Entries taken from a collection
-- ==== Sys2Proof/Machine/MemorySystem.lean ====
section
/-! DEFINITION. Commands of the memory system: spool accesses, regulators, HBM reads, channel retraining and loss,
temperature, maintenance windows and migration (06). -/

namespace Sys2Proof.Machine

/-- The outcome of a step. -/
abbrev Result := Host.Outcome State Fault Refusal

/-- An event that is enabled takes effect; one that is not leaves the state as it is (log 6). -/
@[inline] def whenOk (ok : Bool) (s t : State) : Result := .next (if ok then t else s)

/-! ### Spool accesses (R206 to R213) -/

/-- R211: the address of an uncorrectable dirty sector is latched like an HBM one (14 R409). -/
def dirtySectorUe (s : State) (a : Nat) : State :=
  let t := trainOf a
  let s1 := raise (s.countUe .spool t) Ev.spool_SP_UE t
  let k := (decodeAddr a).stack
  let s2 := if s1.rd Reg.UE_ADDR_HI_VALID k = 1 then s1
    else ((s1.wr Reg.UE_ADDR_LO_ADDR (a % 2 ^ 32) k).wr Reg.UE_ADDR_HI_ADDR (a / 2 ^ 32) k).wr
      Reg.UE_ADDR_HI_VALID 1 k
  stopForUe s2 a

/-- The counts of corrected and uncorrectable errors of a way of a set group (R211). -/
def wayKey (set way : Nat) : Nat := (set / 1024) * 16 + way

/-- R211: the spool's own memory errs on the sector of `a`: corrected, or uncorrectable in a clean sector (which is
invalidated and read again) or a dirty one. Answers whether the data is lost. -/
def sramError (s : State) (a : Nat) (ue : Bool) : Bool × State :=
  let set := spoolSet a
  let t := set / 16384
  match findLine (s.lines set) (a / 128) with
  | none => (false, s)
  | some x =>
    let (c, u) := s.mem.wayErrs.getD (wayKey set x.way) (0, 0)
    let count := fun (s : State) (e : Nat × Nat) =>
      { s with mem := { s.mem with wayErrs := s.mem.wayErrs.put (wayKey set x.way) e } }
    if !ue then (false, absorbed ((count s (c + 1, u)).countCe .spool t))
    else if (x.dirty (a / 64 % 2)).isSome then (true, dirtySectorUe (count s (c, u + 1)) (a / 64 * 64))
    else
      (false, ((count s (c, u + 1)).setLines set (replaceLine (s.lines set) (x.invalidate (a / 64 % 2)))).bump Reg.SP_REFETCH_COUNT t)

/-- R199: the parity errors of the commands to the channel that holds address `a`. -/
def parityAt (s : State) (a n : Nat) : State :=
  let l := decodeAddr a
  parityErrors s l.stack (s.ppc l.stack l.lpc) n

/-- R206 to R211: an access is served: a write under its hint, or a read whose data goes to the requester. -/
def serveAccess (s00 : State) (r : SpoolReq) : State :=
  let s := parityAt s00 r.addr r.parity
  let (lost, s0) := match r.sram with
    | some ue => sramError s r.addr ue
    | none => (false, s)
  if lost then s0
  else match r.write with
    | some bs => storeFor s0 r.who r.addr bs r.hint.val
    | none =>
      match readFor s0 r.who r.addr r.len r.hint.val with
      | (some bs, s1) => s1.emit (.readData bs)
      | (none, s1) => s1

/-- The bytes an access addresses. -/
def reqBytes (r : SpoolReq) : Nat := match r.write with | some bs => bs.length | none => r.len

/-- R212: the sectors an access is charged for. -/
def reqSectors (r : SpoolReq) : Nat := (sectorsOf r.addr (reqBytes r)).length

● **Task details**: Every entry must come back exactly as written above.

● **Answer to the problem**:
-- ==== Sys2Proof/Machine/MemorySystem.lean ====
section
/-! DEFINITION. Commands of the memory system: spool accesses, regulators, HBM reads, channel retraining and loss,
temperature, maintenance windows and migration (06). -/

namespace Sys2Proof.Machine

/-- The outcome of a step. -/
abbrev Result := Host.Outcome State Fault Refusal

/-- An event that is enabled takes effect; one that is not leaves the state as it is (log 6). -/
@[inline] def whenOk (ok : Bool) (s t : State) : Result := .next (if ok then t else s)

/-! ### Spool accesses (R206 to R213) -/

/-- R211: the address of an uncorrectable dirty sector is latched like an HBM one (14 R409). -/
def dirtySectorUe (s : State) (a : Nat) : State :=
  let t := trainOf a
  let s1 := raise (s.countUe .spool t) Ev.spool_SP_UE t
  let k := (decodeAddr a).stack
  let s2 := if s1.rd Reg.UE_ADDR_HI_VALID k = 1 then s1
    else ((s1.wr Reg.UE_ADDR_LO_ADDR (a % 2 ^ 32) k).wr Reg.UE_ADDR_HI_ADDR (a / 2 ^ 32) k).wr
      Reg.UE_ADDR_HI_VALID 1 k
  stopForUe s2 a

/-- The counts of corrected and uncorrectable errors of a way of a set group (R211). -/
def wayKey (set way : Nat) : Nat := (set / 1024) * 16 + way

/-- R211: the spool's own memory errs on the sector of `a`: corrected, or uncorrectable in a clean sector (which is
invalidated and read again) or a dirty one. Answers whether the data is lost. -/
def sramError (s : State) (a : Nat) (ue : Bool) : Bool × State :=
  let set := spoolSet a
  let t := set / 16384
  match findLine (s.lines set) (a / 128) with
  | none => (false, s)
  | some x =>
    let (c, u) := s.mem.wayErrs.getD (wayKey set x.way) (0, 0)
    let count := fun (s : State) (e : Nat × Nat) =>
      { s with mem := { s.mem with wayErrs := s.mem.wayErrs.put (wayKey set x.way) e } }
    if !ue then (false, absorbed ((count s (c + 1, u)).countCe .spool t))
    else if (x.dirty (a / 64 % 2)).isSome then (true, dirtySectorUe (count s (c, u + 1)) (a / 64 * 64))
    else
      (false, ((count s (c, u + 1)).setLines set (replaceLine (s.lines set) (x.invalidate (a / 64 % 2)))).bump Reg.SP_REFETCH_COUNT t)

/-- R199: the parity errors of the commands to the channel that holds address `a`. -/
def parityAt (s : State) (a n : Nat) : State :=
  let l := decodeAddr a
  parityErrors s l.stack (s.ppc l.stack l.lpc) n

/-- R206 to R211: an access is served: a write under its hint, or a read whose data goes to the requester. -/
def serveAccess (s00 : State) (r : SpoolReq) : State :=
  let s := parityAt s00 r.addr r.parity
  let (lost, s0) := match r.sram with
    | some ue => sramError s r.addr ue
    | none => (false, s)
  if lost then s0
  else match r.write with
    | some bs => storeFor s0 r.who r.addr bs r.hint.val
    | none =>
      match readFor s0 r.who r.addr r.len r.hint.val with
      | (some bs, s1) => s1.emit (.readData bs)
      | (none, s1) => s1

/-- The bytes an access addresses. -/
def reqBytes (r : SpoolReq) : Nat := match r.write with | some bs => bs.length | none => r.len

/-- R212: the sectors an access is charged for. -/
def reqSectors (r : SpoolReq) : Nat := (sectorsOf r.addr (reqBytes r)).length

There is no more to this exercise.